Today’s guest blog is a subject that is very close to my heart. I will be sharing Christmas day with my daughters farther. She will spend half the day with me and then half the day with him. The first year we had to do that I cried and beat myself up about hoe messed up Christmas was now and such. Nowadays I don’t see it like that at all. I tell my daughter how lucky she is that she gets two Christmas days. I remember the last Christmas day that I spent with my daughters farther. It was horrible. There was an atmosphere that was there every day of the year but because it was Christmas day it was heavier than usual. Neither of us wanted to be there but we both wanted to share our daughter’s day. Christmas is led by my daughter now. She decides where she wants to go and when and as much as it would kill me if she ever didn’t spend Christmas eve with me, I would respect her choice of where she wants to be. Because it is her Christmas not mine.
Today’s blogger is someone who I speak to on a deep level. We challenge each other on things and try to make sense of the world around us. His views on being a singe dad at Christmas (And the rest of the year) give a good insight to what many men may be feeling at this time of the year. When I asked him to write he said he didn’t know how…now he is talking about the next time he writes. Its good to get your feelings out even if its down on paper.
This man is on a personal journey of growth both as a man and as a farther. I hope that I have been a positive part of that journey and I hope this blog gives reassurance to those who need it.
May I introduce to you….
Thoughts of a single farther at Christmas
I always look at Christmas as a time for reflection over the year gone by. As I begin to reflect on my past year (slightly earlier than usual), I start to realise that this has been a year like no other.
For the past 365 days give or take a few weeks, I have been a single Father of two children, one 12-year-old girl and a boy of 4.
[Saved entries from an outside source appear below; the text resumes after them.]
-- ==== Sys2Proof/Laws/State.lean ====
section
/-! SUPPORT. One lemma per field per update of the state, true by rfl: what an update leaves alone. -/

namespace Sys2Proof.Machine.State

open Sys2Proof

variable (s : State)

@[simp] theorem setWord_pending {p} {w} {v} : (s.setWord p w v).pending = s.pending := rfl
@[simp] theorem setWord_free {p} {w} {v} : (s.setWord p w v).free = s.free := rfl
@[simp] theorem setWord_time {p} {w} {v} : (s.setWord p w v).time = s.time := rfl
@[simp] theorem setWord_wide {p} {w} {v} : (s.setWord p w v).wide = s.wide := rfl
@[simp] theorem setWord_rsv {p} {w} {v} : (s.setWord p w v).rsv = s.rsv := rfl
@[simp] theorem setWord_ledgers {p} {w} {v} : (s.setWord p w v).ledgers = s.ledgers := rfl
@[simp] theorem setWord_out {p} {w} {v} : (s.setWord p w v).out = s.out := rfl
@[simp] theorem setWord_reply {p} {w} {v} : (s.setWord p w v).reply = s.reply := rfl
@[simp] theorem setWord_flt {p} {w} {v} : (s.setWord p w v).flt = s.flt := rfl
@[simp] theorem setWord_pow {p} {w} {v} : (s.setWord p w v).pow = s.pow := rfl
@[simp] theorem setWord_ops {p} {w} {v} : (s.setWord p w v).ops = s.ops := rfl
@[simp] theorem setWord_hif {p} {w} {v} : (s.setWord p w v).hif = s.hif := rfl
@[simp] theorem setWord_mem {p} {w} {v} : (s.setWord p w v).mem = s.mem := rfl
@[simp] theorem setWord_pan {p} {w} {v} : (s.setWord p w v).pan = s.pan := rfl
@[simp] theorem setWord_cad {p} {w} {v} : (s.setWord p w v).cad = s.cad := rfl
@[simp] theorem setWord_srv {p} {w} {v} : (s.setWord p w v).srv = s.srv := rfl
@[simp] theorem setWord_vce {p} {w} {v} : (s.setWord p w v).vce = s.vce := rfl
@[simp] theorem setWord_mur {p} {w} {v} : (s.setWord p w v).mur = s.mur := rfl
@[simp] theorem setWord_ing {p} {w} {v} : (s.setWord p w v).ing = s.ing := rfl
@[simp] theorem setWord_mgt {p} {w} {v} : (s.setWord p w v).mgt = s.mgt := rfl
@[simp] theorem setWord_sec {p} {w} {v} : (s.setWord p w v).sec = s.sec := rfl

@[simp] theorem setWide_pending {p} {w} {v} : (s.setWide p w v).pending = s.pending := rfl
@[simp] theorem setWide_free {p} {w} {v} : (s.setWide p w v).free = s.free := rfl
@[simp] theorem setWide_time {p} {w} {v} : (s.setWide p w v).time = s.time := rfl
@[simp] theorem setWide_regs {p} {w} {v} : (s.setWide p w v).regs = s.regs := rfl
@[simp] theorem setWide_rsv {p} {w} {v} : (s.setWide p w v).rsv = s.rsv := rfl
@[simp] theorem setWide_ledgers {p} {w} {v} : (s.setWide p w v).ledgers = s.ledgers := rfl
@[simp] theorem setWide_out {p} {w} {v} : (s.setWide p w v).out = s.out := rfl
@[simp] theorem setWide_reply {p} {w} {v} : (s.setWide p w v).reply = s.reply := rfl
@[simp] theorem setWide_flt {p} {w} {v} : (s.setWide p w v).flt = s.flt := rfl
@[simp] theorem setWide_pow {p} {w} {v} : (s.setWide p w v).pow = s.pow := rfl
@[simp] theorem setWide_ops {p} {w} {v} : (s.setWide p w v).ops = s.ops := rfl
@[simp] theorem setWide_hif {p} {w} {v} : (s.setWide p w v).hif = s.hif := rfl
@[simp] theorem setWide_mem {p} {w} {v} : (s.setWide p w v).mem = s.mem := rfl
@[simp] theorem setWide_pan {p} {w} {v} : (s.setWide p w v).pan = s.pan := rfl
@[simp] theorem setWide_cad {p} {w} {v} : (s.setWide p w v).cad = s.cad := rfl
@[simp] theorem setWide_srv {p} {w} {v} : (s.setWide p w v).srv = s.srv := rfl
@[simp] theorem setWide_vce {p} {w} {v} : (s.setWide p w v).vce = s.vce := rfl
@[simp] theorem setWide_mur {p} {w} {v} : (s.setWide p w v).mur = s.mur := rfl
@[simp] theorem setWide_ing {p} {w} {v} : (s.setWide p w v).ing = s.ing := rfl
@[simp] theorem setWide_mgt {p} {w} {v} : (s.setWide p w v).mgt = s.mgt := rfl
@[simp] theorem setWide_sec {p} {w} {v} : (s.setWide p w v).sec = s.sec := rfl

@[simp] theorem emit_pending {o} : (s.emit o).pending = s.pending := rfl
@[simp] theorem emit_free {o} : (s.emit o).free = s.free := rfl
@[simp] theorem emit_time {o} : (s.emit o).time = s.time := rfl
@[simp] theorem emit_regs {o} : (s.emit o).regs = s.regs := rfl
@[simp] theorem emit_wide {o} : (s.emit o).wide = s.wide := rfl
@[simp] theorem emit_rsv {o} : (s.emit o).rsv = s.rsv := rfl
@[simp] theorem emit_ledgers {o} : (s.emit o).ledgers = s.ledgers := rfl
@[simp] theorem emit_reply {o} : (s.emit o).reply = s.reply := rfl
@[simp] theorem emit_flt {o} : (s.emit o).flt = s.flt := rfl
@[simp] theorem emit_pow {o} : (s.emit o).pow = s.pow := rfl
@[simp] theorem emit_ops {o} : (s.emit o).ops = s.ops := rfl
@[simp] theorem emit_hif {o} : (s.emit o).hif = s.hif := rfl
@[simp] theorem emit_mem {o} : (s.emit o).mem = s.mem := rfl
@[simp] theorem emit_pan {o} : (s.emit o).pan = s.pan := rfl
@[simp] theorem emit_cad {o} : (s.emit o).cad = s.cad := rfl
@[simp] theorem emit_srv {o} : (s.emit o).srv = s.srv := rfl
@[simp] theorem emit_vce {o} : (s.emit o).vce = s.vce := rfl
@[simp] theorem emit_mur {o} : (s.emit o).mur = s.mur := rfl
@[simp] theorem emit_ing {o} : (s.emit o).ing = s.ing := rfl
@[simp] theorem emit_mgt {o} : (s.emit o).mgt = s.mgt := rfl
@[simp] theorem emit_sec {o} : (s.emit o).sec = s.sec := rfl

@[simp] theorem answer_pending {v} : (s.answer v).pending = s.pending := rfl
@[simp] theorem answer_free {v} : (s.answer v).free = s.free := rfl
@[simp] theorem answer_time {v} : (s.answer v).time = s.time := rfl
@[simp] theorem answer_regs {v} : (s.answer v).regs = s.regs := rfl
@[simp] theorem answer_wide {v} : (s.answer v).wide = s.wide := rfl
@[simp] theorem answer_rsv {v} : (s.answer v).rsv = s.rsv := rfl
@[simp] theorem answer_ledgers {v} : (s.answer v).ledgers = s.ledgers := rfl
@[simp] theorem answer_out {v} : (s.answer v).out = s.out := rfl
@[simp] theorem answer_flt {v} : (s.answer v).flt = s.flt := rfl
@[simp] theorem answer_pow {v} : (s.answer v).pow = s.pow := rfl
@[simp] theorem answer_ops {v} : (s.answer v).ops = s.ops := rfl
@[simp] theorem answer_hif {v} : (s.answer v).hif = s.hif := rfl
@[simp] theorem answer_mem {v} : (s.answer v).mem = s.mem := rfl
@[simp] theorem answer_pan {v} : (s.answer v).pan = s.pan := rfl
@[simp] theorem answer_cad {v} : (s.answer v).cad = s.cad := rfl
@[simp] theorem answer_srv {v} : (s.answer v).srv = s.srv := rfl
@[simp] theorem answer_vce {v} : (s.answer v).vce = s.vce := rfl
@[simp] theorem answer_mur {v} : (s.answer v).mur = s.mur := rfl
@[simp] theorem answer_ing {v} : (s.answer v).ing = s.ing := rfl
@[simp] theorem answer_mgt {v} : (s.answer v).mgt = s.mgt := rfl
@[simp] theorem answer_sec {v} : (s.answer v).sec = s.sec := rfl

@[simp] theorem used_pending  : (s.used).pending = s.pending := rfl
@[simp] theorem used_time  : (s.used).time = s.time := rfl
@[simp] theorem used_regs  : (s.used).regs = s.regs := rfl
@[simp] theorem used_wide  : (s.used).wide = s.wide := rfl
@[simp] theorem used_rsv  : (s.used).rsv = s.rsv := rfl
@[simp] theorem used_ledgers  : (s.used).ledgers = s.ledgers := rfl
@[simp] theorem used_out  : (s.used).out = s.out := rfl
@[simp] theorem used_reply  : (s.used).reply = s.reply := rfl
@[simp] theorem used_flt  : (s.used).flt = s.flt := rfl
@[simp] theorem used_pow  : (s.used).pow = s.pow := rfl
@[simp] theorem used_ops  : (s.used).ops = s.ops := rfl
@[simp] theorem used_hif  : (s.used).hif = s.hif := rfl
@[simp] theorem used_mem  : (s.used).mem = s.mem := rfl
@[simp] theorem used_pan  : (s.used).pan = s.pan := rfl
@[simp] theorem used_cad  : (s.used).cad = s.cad := rfl
@[simp] theorem used_srv  : (s.used).srv = s.srv := rfl
@[simp] theorem used_vce  : (s.used).vce = s.vce := rfl
@[simp] theorem used_mur  : (s.used).mur = s.mur := rfl
@[simp] theorem used_ing  : (s.used).ing = s.ing := rfl
@[simp] theorem used_mgt  : (s.used).mgt = s.mgt := rfl
@[simp] theorem used_sec  : (s.used).sec = s.sec := rfl

@[simp] theorem at_pending {t} : (s.at t).pending = s.pending := rfl
@[simp] theorem at_free {t} : (s.at t).free = s.free := rfl
@[simp] theorem at_regs {t} : (s.at t).regs = s.regs := rfl
@[simp] theorem at_wide {t} : (s.at t).wide = s.wide := rfl
@[simp] theorem at_rsv {t} : (s.at t).rsv = s.rsv := rfl
@[simp] theorem at_ledgers {t} : (s.at t).ledgers = s.ledgers := rfl
@[simp] theorem at_out {t} : (s.at t).out = s.out := rfl
@[simp] theorem at_reply {t} : (s.at t).reply = s.reply := rfl
@[simp] theorem at_flt {t} : (s.at t).flt = s.flt := rfl
@[simp] theorem at_pow {t} : (s.at t).pow = s.pow := rfl
@[simp] theorem at_ops {t} : (s.at t).ops = s.ops := rfl
@[simp] theorem at_hif {t} : (s.at t).hif = s.hif := rfl
@[simp] theorem at_mem {t} : (s.at t).mem = s.mem := rfl
@[simp] theorem at_pan {t} : (s.at t).pan = s.pan := rfl
@[simp] theorem at_cad {t} : (s.at t).cad = s.cad := rfl
@[simp] theorem at_srv {t} : (s.at t).srv = s.srv := rfl
@[simp] theorem at_vce {t} : (s.at t).vce = s.vce := rfl
@[simp] theorem at_mur {t} : (s.at t).mur = s.mur := rfl
@[simp] theorem at_ing {t} : (s.at t).ing = s.ing := rfl
@[simp] theorem at_mgt {t} : (s.at t).mgt = s.mgt := rfl
@[simp] theorem at_sec {t} : (s.at t).sec = s.sec := rfl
Initially the thought of not living in the same house as my children made me feel sick to my stomach, to think I’d not be coming home from work and hearing both my kids simultaneously call out “hi, dad” and my youngest rushing to the door to see his dad. Asking my oldest if she had started her homework and waiting for the dodgy excuse as to why she hadn’t. Then it hit me…., what will people say, will they look at my kids differently? Will they look at me differently? I was ashamed to have played my part in yet another broken home? This on top of other revelations left my head in a mess and almost a state of mourning, paranoia and constant anxiety.
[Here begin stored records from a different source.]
/-! ### The Mural fabric -/

/-- Slot 3 open for job 77 of the owner: this module, 5, is member 1 of 4, chunks of one unit, its window at DVA 0, which is mapped. -/
def jobS : State :=
  let a := ((((s0.setFld pgMUR fSTATE 3).setFld pgMUR f_MUR_ID_ID 5).setFld (hmJOB 3) f_MUR_JOB_CFG_MEMBERS 4).setFld (hmJOB 3)
    f_MUR_JOB_CFG_MY_INDEX 1).setFld (hmJOB 3) f_MUR_JOB_ID_ID 77
  let b := (a.setFld (hmJOB 3) f_MUR_JOB_CHUNK_UNITS 1).setFld (hmJOB 3) f_MUR_JOB_WIN_SIZE_UNITS 1
  { b.setMjob 3 ⟨true, some [1#8], 7, [], [(0, 10), (1, 5), (2, 4108), (3, 8205)], none⟩ with
    hif := { b.hif with leaves := [(0, ⟨true, false, 0, true, true, false⟩)] } }
def pktJ (typ src job off len req iv epoch : Nat) : MPkt := ⟨muralHdr 5 src typ 0 job off len req iv 0 epoch ++ List.replicate 16 0#8, none, 0, none, 0⟩
def inS (s : State) (l : List MPkt) : State := { s with mur := { s.mur with inbox := l } }
theorem witness_mural_none : s0.inboxOf 0 = none ∧ s0.inboxOf 4 = none ∧
    (inS jobS [pktJ 0 10 77 0 8 0 1 0, pktJ 4 10 77 0 0 0 2 0]).inboxOf 4 = some (pktJ 4 10 77 0 0 0 2 0) ∧
    ([pktJ 0 10 77 0 8 0 1 0, pktJ 4 10 77 0 0 0 2 0].takeWhile (fun x => x != pktJ 4 10 77 0 0 0 2 0)).any
      (fun x => phType x.bytes == 0 && phSrc x.bytes == phSrc (pktJ 4 10 77 0 0 0 2 0).bytes && phJob x.bytes == phJob (pktJ 4 10 77 0 0 0 2 0).bytes)
      = true := by decide +kernel
theorem witness_mural_request : (inS jobS [pktJ 0 10 77 64 8 0 1 0]).inboxOf 0 = some (pktJ 0 10 77 64 8 0 1 0) ∧ jobS.jobSlot 77 = some 3 ∧
    jobS.jobSlot 78 = none ∧ jobS.memberOf 3 10 = some 0 ∧ jobS.memberOf 3 11 = none ∧ jobS.memberState 3 0 = 0 ∧ jobS.memberState 3 2 = 1 ∧
    jobS.memberState 3 3 = 2 ∧ jobS.mWhere 3 64 8 = some (.window 64) ∧ jobS.mWhere 3 (2 ^ 21) 8 = none ∧
    jobS.writeFault (bareWho (jobS.jobTenant 3)) 4 (cuts 64 8) = none ∧ jobS.writesOff (jobS.jobTenant 3) = false ∧
    jobS.readLines (bareWho (jobS.jobTenant 3)) 4 64 64 8 = .ok (List.replicate 8 0#8, 0) ∧ jobS.jobG 3 = 4 := by decide +kernel
theorem witness_mural_opened :
    ((jobS.setMjob 3 { jobS.mjob 3 with acc := [(10, [1])] }).mOpen 3 (pktJ 0 10 77 64 8 0 1 0).bytes).2 = .replayed ∧
    ((jobS.setMjob 3 { jobS.mjob 3 with key := none }).mOpen 3 (pktJ 0 10 77 64 8 0 1 0).bytes).2 = .badTag := by decide +kernel
/-- Panel 5 RUNNING and DEDICATED to the owner, with a landing region of 4,096 bytes for the fabric. -/
def landM : State := ((((jobS.setFld (pnlPage 5) fSTATE 3).setFld (pnlPage 5) f_PNL_MODE_MODE 1).setFld (pnlPage 5) (f_PNL_REGION_VALID 2) 1).setFld
  (pnlPage 5) (f_PNL_REGION_WRITER 2) 3).setFld (pnlPage 5) (f_PNL_REGION_SIZE 2) 1
theorem witness_landing : landM.mWhere 3 (2 ^ 43 + 5 * 2 ^ 36 + 2 * 2 ^ 33 + 64) 8 = some (.landing 5 64) := by decide +kernel
theorem witness_contribution : let k := pktJ 6 10 77 (2 ^ 32) 64 0 1 1
    (inS jobS [k]).inboxOf 6 = some k ∧ jobS.jobSlot (phJob k.bytes) = some 3 ∧ jobS.memberOf 3 (phSrc k.bytes) = some 0 ∧
    bits (phOff k.bytes) 37 32 = 1 ∧ bits (phOff k.bytes) 40 40 = 0 ∧ jobS.jobMe 3 = 1 ∧
    bits (phOff k.bytes) 29 0 + phLen k.bytes ≤ jobS.jobUnits 3 * 4096 ∧ 0 ∈ dataMembers 4 1 ∧ phPoison k.bytes = 0 ∧
    jobS.jobWin 3 + jobS.slotOff 3 (phEpoch k.bytes % 2) 0 = 16384 ∧
    jobS.readLines (bareWho 0) 4 16384 64 264 = .ok (List.replicate 264 0#8, 0) ∧
    leAt (List.replicate 264 0#8) 0 4 ≠ phEpoch k.bytes ∧ 0 < serial (phEpoch k.bytes) (leAt (List.replicate 264 0#8) 0 4) ∧
    jobS.writeFault (bareWho 0) 4 (cuts (16384 + 4096 + 0) 64) = none ∧ jobS.writeFault (bareWho 0) 4 (cuts 16384 264) = none := by decide +kernel
theorem witness_contribution_more : let k := pktJ 6 10 77 (2 ^ 32) 64 0 1 0
    jobS.jobWin 3 + jobS.slotOff 3 (phEpoch k.bytes % 2) 0 = 0 ∧ leAt (List.replicate 264 0#8) 0 4 = phEpoch k.bytes ∧
    jobS.readLines (bareWho 0) 4 (0 + 4096 + 0) 64 64 = .ok (List.replicate 64 0#8, 0) := by decide +kernel
/-- An erasure operation of the owner under tag 9: its argument block at DVA 0 of module memory names slot 3. -/
def opM (opc : Nat) : Op := { op5 with d := dsc opc, phase := .waiting, group := [], slots := [] }
def ecS (opc : Nat) (m : SMap Byte) : State := ({ jobS with mem := { jobS.mem with mem := m } }.setMjob 3
  ⟨true, some [1#8], 7, [], [(0, 10), (1, 5), (2, 12), (3, 13)], none⟩).setOp 9 (opM opc)
theorem witness_encode : (ecS 0xC [(64, 3#8), (68, 1#8)]).running pgMUR = true ∧ s0.running pgMUR = false ∧
    ((ecS 0xC [(64, 3#8), (68, 1#8)]).begins 9 0xC 5).isSome = true ∧
    (match (ecS 0xC [(64, 3#8), (68, 1#8)]).begins 9 0xC 5 with
    | some (b, o) => (match b.readDva (o.who 9) o.d.arg 64, b.readLines (o.who 9) 4 ((ecS 0xC []).jobWin 3 + (ecS 0xC []).jobShard 3) 64 4096 with
      | .ok a false, .ok _ => rsvByte a [(8, 56)] == none && leAt a 0 4 == 3 && leAt a 4 4 == 1 && decide (o.tenant = jobS.jobTenant 3)
      | _, _ => false)
    | none => false) = true ∧
    (ecS 0xC []).lostAmong 3 ((List.range 4).filter (fun k => k != 1)) = none ∧ (smFresh (ecS 0xC []).mur.reqs 0 8192).isSome = true ∧
    (ecS 0xC []).writesOff 0 = false ∧ (opM 0xC).abandoned = false ∧ (s0.mjob 2).isOpen = false := by decide +kernel
theorem witness_rebuild : let s := ecS 0xD [(64, 3#8), (68, 1#8), (72, 2#8), (76, 2#8)]
    (match s.begins 9 0xD 5 with
    | some (b, o) => (match b.readDva (o.who 9) o.d.arg 64 with
      | .ok a false => rsvByte a [(0x18, 40)] == none && leAt a 0 4 == 3 && leAt a 8 4 == 2 && leAt a 0xC 4 == 2 && leAt a 0x10 8 % 4096 == 0 &&
          (s.lostAmong 3 ((List.range 4).filter (fun m => m != 2 && m != s.jobMe 3))).isNone &&
          (match (s.rbSources 3 a ((dataStripes (s.jobG 3) 2).getD 0 0) none).head? with | some (k, _) => k != s.jobMe 3 | none => false)
      | _ => false)
    | none => false) = true := by decide +kernel
/-- A request of tag 9 for slot 3 in entry 5 of generation 2, the last of a COPY. -/
def muralReqS (opc kind okind sig : Nat) (k : MPkt) : State :=
  let a := (inS jobS [k]).setOp 9 { opM opc with phase := .issued }
  { a with mur := { a.mur with reqs := [(5, ⟨9, 3, 0, kind, 2, 4, 64, 8, 0⟩)], ops := [(9, ⟨okind, 3, 1, 1, 1, false, none, sig, 0, []⟩)] } }
theorem witness_response : let s := muralReqS 2 0 0 0 (pktJ 3 10 77 0 0 (5 + 2 * 8192) 1 0)
    s.inboxOf 3 = some (pktJ 3 10 77 0 0 (5 + 2 * 8192) 1 0) ∧ phReq (pktJ 3 10 77 0 0 (5 + 2 * 8192) 1 0).bytes = 5 + 2 * 8192 ∧
    smFind s.mur.reqs 5 = some ⟨9, 3, 0, 0, 2, 4, 64, 8, 0⟩ ∧ (s.mjob 3).isOpen = true ∧ s.jobId 3 = 77 ∧
    s.mop 9 = some ⟨0, 3, 1, 1, 1, false, none, 0, 0, []⟩ ∧ (s.op 9).isSome = true ∧ s.writesOff 0 = false ∧
    phStatus (pktJ 3 10 77 0 0 (5 + 2 * 8192) 1 0).bytes = 0 ∧
    (∀ q, smFind s.mur.reqs 6 = some q → q.gen ≠ 2 ∨ q.kind ≠ 0) := by
  refine ⟨?_, ?_, ?_, ?_, ?_, ?_, ?_, ?_, ?_, ?_⟩
  iterate 9 decide +kernel
  intro q h
  exact absurd (h.symm.trans (show _ = none by decide +kernel)) (by simp)
theorem witness_request_timeout : smFind (muralReqS 2 0 0 0 (pktJ 3 10 77 0 0 0 1 0)).mur.reqs (5 : Fin 8192).val = some ⟨9, 3, 0, 0, 2, 4, 64, 8, 0⟩ ∧
    smFind s0.mur.reqs (5 : Fin 8192).val = none := by decide +kernel
/-- A packet that waits to be routed; the entry of its destination. -/
def rtS (port : Option Nat) (route : Option Nat) (e : Nat) : State :=
  { jobS with mur := { jobS.mur with arrived := [⟨(pktJ 0 10 77 0 8 0 1 0).bytes, port, 2, route, 0⟩], rtActive := [(5, e)] } }
theorem witness_route : (rtS (some 2) none 0x18).working pgMUR = true ∧ s0.working pgMUR = false ∧ (rtS (some 2) none 0x18).mur.arrived[0]? =
      some ⟨(pktJ 0 10 77 0 8 0 1 0).bytes, some 2, 2, none, 0⟩ ∧ phDst (pktJ 0 10 77 0 8 0 1 0).bytes = 5 ∧ rtValid 0x18 = true ∧ rtLocal 0x18 = true ∧
    rtValid 0 = false ∧ rtLocal 0x13 = false ∧ rtPort 0x13 = 3 ∧ rtAltValid 0x13 = false ∧ jobS.portUsable 3 = false ∧
    (((jobS.setFld (pgPORT 3) fSTATE 3).setLink 3 2)).portUsable 3 = true ∧ (rtS (some 2) (some 0x13) 0).mur.arrived[0]? =
      some ⟨(pktJ 0 10 77 0 8 0 1 0).bytes, some 2, 2, some 0x13, 0⟩ ∧ s0.mur.arrived[0]? = none := by decide +kernel
theorem witness_commit_route : s0.reaches 0 = true ∧ s0.running pgRT = false ∧ (s0.setFld pgRT fSTATE 3).running pgRT = true ∧
    (s0.setFld pgRT fSTATE 3).reaches 0 = true ∧ (s0.setFld pgRT fSTATE 3).running pgEAS = true ∧ RsvClear pgRT r_MUR_RT_COMMIT 1#32 ∧ s0.fld pgRT f_MUR_RT_STATUS_OLD_LIVE = 0 ∧
    (s0.setFld pgRT f_MUR_RT_STATUS_OLD_LIVE 1).fld pgRT f_MUR_RT_STATUS_OLD_LIVE = 1 ∧ s0.running pgEAS = true ∧
    s0.routeRefusal s0.mur.rtShadow = some 0x40 ∧
    ({ s0 with mur := { s0.mur with rtShadow := [(0, 0x18)] } }).routeRefusal [(0, 0x18)] = none := by decide +kernel
/-- The job page RUNNING and the owner's tenant too: slot 2 passes its tests. -/
def openJobS : State :=
  let a := ((tenS 0 3 0).setFld pgJOB fSTATE 3).setFld (hmJOB 2) f_MUR_JOB_CFG_MEMBERS 1
  a.setMjob 2 ⟨false, some [1#8], 0, [], [], none⟩
theorem witness_job : openJobS.reaches 0 = true ∧ openJobS.running pgJOB = true ∧ (openJobS.mjob (2 : Fin 64).val).isOpen = false ∧
    openJobS.jobRefusal (2 : Fin 64).val = none ∧ (openJobS.jobRefusal (4 : Fin 64).val).isSome = true ∧ s0.running pgJOB = false ∧
    (jobS.mjob (3 : Fin 64).val).isOpen = true ∧ RsvClear pgJOB r_MUR_JOB_MEMBER 0x100A#32 ∧ s0.fld pgJOB f_MUR_JOB_SEL_SLOT = 0 ∧
    s0.fld pgJOB f_MUR_JOB_MEMBER_SEL_INDEX = 0 := by decide +kernel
As I moved out from the home, I’d shared with my children for 12 years I realised all I had was a few bags of clothes and trainers and my PS4, I had nothing. I couldn’t take the Tv, car or anything because it meant my kids would have to go without. So here I was, alone, hurting and had nothing but more importantly scared of how this situation would negatively affect the relationship between the kids and me. You see, I’m that guy who’s always with one or both of his kids, people joke and say my son is like my shadow and the same for my daughter when she was that age. To think we were going to be living separately and that I might miss out on our Saturday morning karaoke was something I shed tears over( bet our neighbours didn’t), I spent the next few weeks constantly worrying about the effect the breakup was having on my children. After a heart to heart with my oldest in which she said “as long I get to see you and can call you when I want, I’ll be ok” I realised that maybe things were not gonna be as bad a I expected.
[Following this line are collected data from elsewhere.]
-- ==== Sys2Proof/Syntax.lean ====
section
/-! DEFINITION. The commands of the block: one constructor per row of the opcode table, with what comes from outside as
its operands, and the types those operands use. -/

namespace Sys2Proof

/-- The two processors that reach the package address map, R28; a debug-port access counts as the Keeper's (R545). -/
inductive Side where
  | keeper | link
  deriving DecidableEq, Repr

/-- The width of a processor access, R10. -/
inductive AccSize where
  | byte | half | word
  deriving DecidableEq, Repr

/-- A GTS, R40: SEC:FRAC as one 80-bit number and UNC. -/
structure Gts where
  t : BitVec 80
  unc : BitVec 16
  deriving DecidableEq, Repr

/-- The channels of a crossing, R20. -/
inductive Channel where
  | event | data
  deriving DecidableEq, Repr

/-- A merge point: the output of a cluster's edge towards the hub, or the hub's output towards a block named by its
index of R565. -/
inductive MergePoint where
  | edge (cluster : Fin 8)
  | hub (dst : Fin 43)
  | slice (cluster : Fin 8)
  deriving DecidableEq, Repr

/-- The continuous sources of Float, R67. -/
inductive TimeSource where
  | pps | gang | scrim
  deriving DecidableEq, Repr

/-- What the flash answers to an operation. -/
inductive Answer where
  | ok | fail
  deriving DecidableEq, Repr

/-- Who accesses a timer, R407: the Keeper, the Link processor or a watch core. -/
inductive TimerUser where
  | keeper | link
  | core (c : Fin 16)
  deriving DecidableEq, Repr

/-- How a two-wire transaction ends on the wires, R364 to R366: with the bytes read, the PEC byte among them, or with a
byte not acknowledged, or with a START or STOP within a byte. -/
inductive BusEnd where
  | bytes (b : List (BitVec 8))
  | anack | dnack | busErr
  deriving DecidableEq, Repr

/-- What an alert response meets, R376: the byte read, no acknowledge, or another controller winning. -/
inductive AlertEnd where
  | byte (b : BitVec 8)
  | nack | lost
  deriving DecidableEq, Repr

/-- How a bus clear ends, R374 and R375: with a STOP, with SDA or SCL still low, with another controller's START, or
with both lines found high. -/
inductive ClearEnd where
  | stop | low | start | high
  deriving DecidableEq, Repr

/-- A mesh report, R498. -/
structure MeshRep where
  gts : Gts
  subj : Nat
  cause : Nat
  epoch : Nat
  count : Nat
  flags : Nat
  hops : Nat
  first : Nat
  deriving DecidableEq, Repr

/-- The payload of a Scrim frame, R487 to R499, by its type; the spec lists the contents and gives no byte layout. -/
inductive ScrimBody where
  | beacon (role epoch hops parent : Nat) (unc : BitVec 16) (gts : Gts) (watched gateway : Bool)
  | leave
  | treq
  | tresp
  | tfollow (t2 t3 : BitVec 80) (unc : BitVec 16)
  | data (origin msg dkind dest epoch : Nat) (ack : Bool) (bytes : List (BitVec 8))
  | report (r : MeshRep)
  | returned (origin msg to_ tomsg epoch node : Nat)
  | ack (origin msg to_ tomsg : Nat) (busy : Bool)
  | role (origin msg holder role epoch : Nat)
  | other
  deriving DecidableEq, Repr

/-- A Scrim frame, R487: key slot, hops left, domain, transmitter, receiver, frame counter; whether its MIC verifies
under the domain key of its slot (R488); its payload. -/
structure ScrimFrame where
  slot : Nat
  left : Nat
  domain : Nat
  tx : Nat
  rx : Nat
  fc : Nat
  mic : Bool
  body : ScrimBody
  deriving DecidableEq, Repr

/-- An island other than a watch core's, R539: a tile, a cluster's control, slice, memory or edge, a region's hub half, or
a package block by its identifier of R435. -/
inductive Island where
  | tile (t : Fin 32)
  | cluster (n : Fin 8)
  | slice (n : Fin 8)
  | memory (n : Fin 8)
  | edge (n : Fin 8)
  | region (south : Bool)
  | block (d : Fin 65536)
  deriving DecidableEq, Repr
Since that day both my children and I have spent a lot of time together having new experiences and visiting new places, I’d probably go as far as saying, had this break up not happened maybe we wouldn’t have as good a relationship as we currently enjoy. As I look forward to sharing my children’s company at Christmas I’d say to anyone who’s at the beginning of this break up period and dreading what it’s going to be like, talk to your children explain the best you can what’s going on without blaming anyone and quite often they will surprise you with their outlook and maturity.
I look at it like this if my children are happy then so should I be and I for one can honestly say both my kids are very happy.